-- ASSIGNMENT --
Output only the lines below that start at the line containing "(t.occConfig sel).signed = cs.signed" and end at the line containing "(t.occConfig sel).histogram = decide", with both ends kept.

-- GIVEN DATA --

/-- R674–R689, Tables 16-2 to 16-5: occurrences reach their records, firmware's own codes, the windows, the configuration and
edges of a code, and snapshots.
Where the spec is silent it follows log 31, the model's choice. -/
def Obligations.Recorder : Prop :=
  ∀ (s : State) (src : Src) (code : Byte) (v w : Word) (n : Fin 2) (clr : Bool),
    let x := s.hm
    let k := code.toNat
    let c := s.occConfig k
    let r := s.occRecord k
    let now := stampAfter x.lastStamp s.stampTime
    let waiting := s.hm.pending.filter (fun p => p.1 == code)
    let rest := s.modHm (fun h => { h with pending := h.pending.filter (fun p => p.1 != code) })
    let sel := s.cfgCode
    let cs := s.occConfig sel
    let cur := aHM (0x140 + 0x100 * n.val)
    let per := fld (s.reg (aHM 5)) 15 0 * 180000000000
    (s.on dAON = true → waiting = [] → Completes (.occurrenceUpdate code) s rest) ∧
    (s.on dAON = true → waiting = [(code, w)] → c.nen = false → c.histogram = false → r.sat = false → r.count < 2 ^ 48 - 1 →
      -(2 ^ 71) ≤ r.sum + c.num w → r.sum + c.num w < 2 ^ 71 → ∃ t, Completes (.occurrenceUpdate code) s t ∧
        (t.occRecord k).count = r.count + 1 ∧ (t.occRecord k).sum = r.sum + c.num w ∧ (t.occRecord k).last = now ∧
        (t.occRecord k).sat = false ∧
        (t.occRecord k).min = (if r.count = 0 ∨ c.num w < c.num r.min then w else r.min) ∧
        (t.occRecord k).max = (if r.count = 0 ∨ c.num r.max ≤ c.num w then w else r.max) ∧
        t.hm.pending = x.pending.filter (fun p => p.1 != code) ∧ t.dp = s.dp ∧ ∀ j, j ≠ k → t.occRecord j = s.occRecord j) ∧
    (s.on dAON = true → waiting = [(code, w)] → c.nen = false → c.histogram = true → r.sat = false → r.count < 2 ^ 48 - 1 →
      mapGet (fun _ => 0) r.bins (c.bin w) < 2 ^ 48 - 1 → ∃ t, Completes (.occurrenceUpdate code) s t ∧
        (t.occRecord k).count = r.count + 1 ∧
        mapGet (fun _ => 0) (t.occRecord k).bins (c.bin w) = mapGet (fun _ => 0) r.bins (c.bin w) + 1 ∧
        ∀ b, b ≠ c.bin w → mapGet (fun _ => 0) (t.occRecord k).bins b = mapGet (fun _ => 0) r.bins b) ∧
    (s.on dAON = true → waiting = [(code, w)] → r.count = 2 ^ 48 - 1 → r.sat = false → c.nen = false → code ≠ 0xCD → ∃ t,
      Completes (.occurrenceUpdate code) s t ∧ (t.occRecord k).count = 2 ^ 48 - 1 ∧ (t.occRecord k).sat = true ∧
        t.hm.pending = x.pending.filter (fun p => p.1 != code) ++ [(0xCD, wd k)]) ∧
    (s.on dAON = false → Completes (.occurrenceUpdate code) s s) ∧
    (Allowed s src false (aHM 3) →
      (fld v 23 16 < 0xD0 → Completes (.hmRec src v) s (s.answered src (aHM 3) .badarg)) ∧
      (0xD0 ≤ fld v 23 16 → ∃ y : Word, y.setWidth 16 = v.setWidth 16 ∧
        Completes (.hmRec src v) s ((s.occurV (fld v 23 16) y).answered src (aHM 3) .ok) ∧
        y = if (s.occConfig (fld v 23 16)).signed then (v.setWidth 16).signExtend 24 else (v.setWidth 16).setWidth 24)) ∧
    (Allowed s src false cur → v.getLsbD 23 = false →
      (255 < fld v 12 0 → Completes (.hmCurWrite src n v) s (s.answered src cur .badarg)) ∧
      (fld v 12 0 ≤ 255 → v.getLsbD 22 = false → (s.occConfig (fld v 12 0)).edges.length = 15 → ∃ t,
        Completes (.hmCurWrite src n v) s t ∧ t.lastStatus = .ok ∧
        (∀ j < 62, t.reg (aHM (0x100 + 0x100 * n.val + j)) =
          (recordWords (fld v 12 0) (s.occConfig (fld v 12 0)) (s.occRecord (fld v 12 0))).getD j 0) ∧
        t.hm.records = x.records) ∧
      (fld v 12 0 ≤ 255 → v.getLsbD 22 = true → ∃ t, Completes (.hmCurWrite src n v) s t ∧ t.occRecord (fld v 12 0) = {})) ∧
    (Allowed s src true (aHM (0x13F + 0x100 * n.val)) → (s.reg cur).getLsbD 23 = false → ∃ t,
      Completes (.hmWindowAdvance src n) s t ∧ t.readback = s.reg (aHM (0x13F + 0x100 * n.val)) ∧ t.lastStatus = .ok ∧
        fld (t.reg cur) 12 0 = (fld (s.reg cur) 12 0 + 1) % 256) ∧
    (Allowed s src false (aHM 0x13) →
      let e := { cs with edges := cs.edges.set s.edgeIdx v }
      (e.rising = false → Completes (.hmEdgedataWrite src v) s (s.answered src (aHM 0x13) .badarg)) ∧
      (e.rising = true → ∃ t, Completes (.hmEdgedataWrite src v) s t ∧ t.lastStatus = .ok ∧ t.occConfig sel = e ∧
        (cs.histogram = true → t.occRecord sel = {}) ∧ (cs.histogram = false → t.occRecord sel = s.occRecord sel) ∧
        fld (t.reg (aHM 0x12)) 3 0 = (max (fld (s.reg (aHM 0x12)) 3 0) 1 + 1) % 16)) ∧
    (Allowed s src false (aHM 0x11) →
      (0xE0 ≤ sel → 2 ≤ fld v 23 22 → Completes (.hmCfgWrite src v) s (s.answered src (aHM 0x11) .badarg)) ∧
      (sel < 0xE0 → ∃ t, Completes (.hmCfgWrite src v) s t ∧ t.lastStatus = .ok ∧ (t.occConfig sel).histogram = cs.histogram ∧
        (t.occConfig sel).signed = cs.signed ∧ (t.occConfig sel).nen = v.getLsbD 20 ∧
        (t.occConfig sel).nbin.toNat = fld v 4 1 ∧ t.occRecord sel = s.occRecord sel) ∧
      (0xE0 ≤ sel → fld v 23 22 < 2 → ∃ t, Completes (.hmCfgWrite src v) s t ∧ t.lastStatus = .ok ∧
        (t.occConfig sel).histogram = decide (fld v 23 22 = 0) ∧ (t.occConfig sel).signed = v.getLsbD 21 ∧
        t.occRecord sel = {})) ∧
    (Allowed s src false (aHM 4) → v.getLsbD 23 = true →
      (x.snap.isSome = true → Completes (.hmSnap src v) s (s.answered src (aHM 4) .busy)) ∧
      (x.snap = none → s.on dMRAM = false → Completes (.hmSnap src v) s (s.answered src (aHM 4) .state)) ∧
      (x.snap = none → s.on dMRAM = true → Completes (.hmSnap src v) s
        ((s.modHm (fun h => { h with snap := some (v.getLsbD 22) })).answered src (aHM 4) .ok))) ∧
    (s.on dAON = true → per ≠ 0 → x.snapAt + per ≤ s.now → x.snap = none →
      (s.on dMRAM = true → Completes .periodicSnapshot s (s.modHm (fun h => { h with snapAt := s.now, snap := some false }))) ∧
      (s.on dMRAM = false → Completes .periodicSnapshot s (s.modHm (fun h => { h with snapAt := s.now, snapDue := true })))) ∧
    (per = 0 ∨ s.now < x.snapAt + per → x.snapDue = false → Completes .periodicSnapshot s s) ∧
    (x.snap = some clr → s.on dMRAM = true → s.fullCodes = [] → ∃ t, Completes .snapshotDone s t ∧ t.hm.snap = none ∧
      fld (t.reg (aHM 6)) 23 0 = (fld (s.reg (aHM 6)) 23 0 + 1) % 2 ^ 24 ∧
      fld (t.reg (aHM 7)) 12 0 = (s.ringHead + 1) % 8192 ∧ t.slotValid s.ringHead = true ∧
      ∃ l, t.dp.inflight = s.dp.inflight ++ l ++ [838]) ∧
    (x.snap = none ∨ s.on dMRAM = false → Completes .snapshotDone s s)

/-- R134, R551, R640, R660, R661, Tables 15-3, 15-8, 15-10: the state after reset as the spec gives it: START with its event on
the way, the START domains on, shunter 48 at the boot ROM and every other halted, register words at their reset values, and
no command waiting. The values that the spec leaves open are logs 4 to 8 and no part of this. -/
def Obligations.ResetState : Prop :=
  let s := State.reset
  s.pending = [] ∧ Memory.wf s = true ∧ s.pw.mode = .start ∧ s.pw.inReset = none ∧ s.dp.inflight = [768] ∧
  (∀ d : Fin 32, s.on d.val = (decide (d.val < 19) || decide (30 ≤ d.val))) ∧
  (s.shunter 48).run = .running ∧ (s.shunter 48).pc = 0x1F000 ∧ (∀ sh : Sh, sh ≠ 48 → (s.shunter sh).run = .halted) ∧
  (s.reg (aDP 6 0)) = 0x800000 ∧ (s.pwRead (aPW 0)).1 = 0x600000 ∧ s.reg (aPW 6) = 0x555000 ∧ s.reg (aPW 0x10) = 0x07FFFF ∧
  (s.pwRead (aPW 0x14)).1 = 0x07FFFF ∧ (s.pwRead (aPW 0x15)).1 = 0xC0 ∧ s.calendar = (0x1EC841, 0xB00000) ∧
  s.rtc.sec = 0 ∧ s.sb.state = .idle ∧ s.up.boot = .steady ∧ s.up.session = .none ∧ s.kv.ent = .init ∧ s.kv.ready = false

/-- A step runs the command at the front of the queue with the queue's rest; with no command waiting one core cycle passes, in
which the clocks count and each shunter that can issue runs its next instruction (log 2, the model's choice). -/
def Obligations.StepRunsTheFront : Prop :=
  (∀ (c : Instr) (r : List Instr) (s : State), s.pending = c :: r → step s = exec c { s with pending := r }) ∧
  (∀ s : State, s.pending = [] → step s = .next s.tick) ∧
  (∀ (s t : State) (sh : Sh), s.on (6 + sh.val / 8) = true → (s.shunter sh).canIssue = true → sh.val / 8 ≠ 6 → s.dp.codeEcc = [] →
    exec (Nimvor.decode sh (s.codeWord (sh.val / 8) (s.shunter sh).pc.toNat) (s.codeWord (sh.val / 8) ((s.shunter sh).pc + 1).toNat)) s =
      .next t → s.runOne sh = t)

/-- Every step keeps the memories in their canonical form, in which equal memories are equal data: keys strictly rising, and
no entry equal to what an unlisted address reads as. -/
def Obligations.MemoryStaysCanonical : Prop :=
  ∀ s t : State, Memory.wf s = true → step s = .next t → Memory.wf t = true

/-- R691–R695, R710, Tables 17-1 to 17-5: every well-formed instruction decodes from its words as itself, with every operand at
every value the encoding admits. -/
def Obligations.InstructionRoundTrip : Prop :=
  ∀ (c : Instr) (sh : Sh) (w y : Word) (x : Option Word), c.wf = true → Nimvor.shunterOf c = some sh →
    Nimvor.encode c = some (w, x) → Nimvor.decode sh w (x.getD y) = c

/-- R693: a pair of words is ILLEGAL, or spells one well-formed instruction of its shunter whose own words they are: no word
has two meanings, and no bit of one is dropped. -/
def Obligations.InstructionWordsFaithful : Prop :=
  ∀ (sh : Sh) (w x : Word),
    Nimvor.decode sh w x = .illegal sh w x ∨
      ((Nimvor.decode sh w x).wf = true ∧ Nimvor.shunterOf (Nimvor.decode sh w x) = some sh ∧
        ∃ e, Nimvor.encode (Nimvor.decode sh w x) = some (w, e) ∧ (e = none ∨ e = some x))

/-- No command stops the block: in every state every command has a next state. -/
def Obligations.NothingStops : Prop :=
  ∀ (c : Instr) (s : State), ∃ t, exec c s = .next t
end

-- OUTPUT BELOW --
        (t.occConfig sel).signed = cs.signed ∧ (t.occConfig sel).nen = v.getLsbD 20 ∧
        (t.occConfig sel).nbin.toNat = fld v 4 1 ∧ t.occRecord sel = s.occRecord sel) ∧
      (0xE0 ≤ sel → fld v 23 22 < 2 → ∃ t, Completes (.hmCfgWrite src v) s t ∧ t.lastStatus = .ok ∧
        (t.occConfig sel).histogram = decide (fld v 23 22 = 0) ∧ (t.occConfig sel).signed = v.getLsbD 21 ∧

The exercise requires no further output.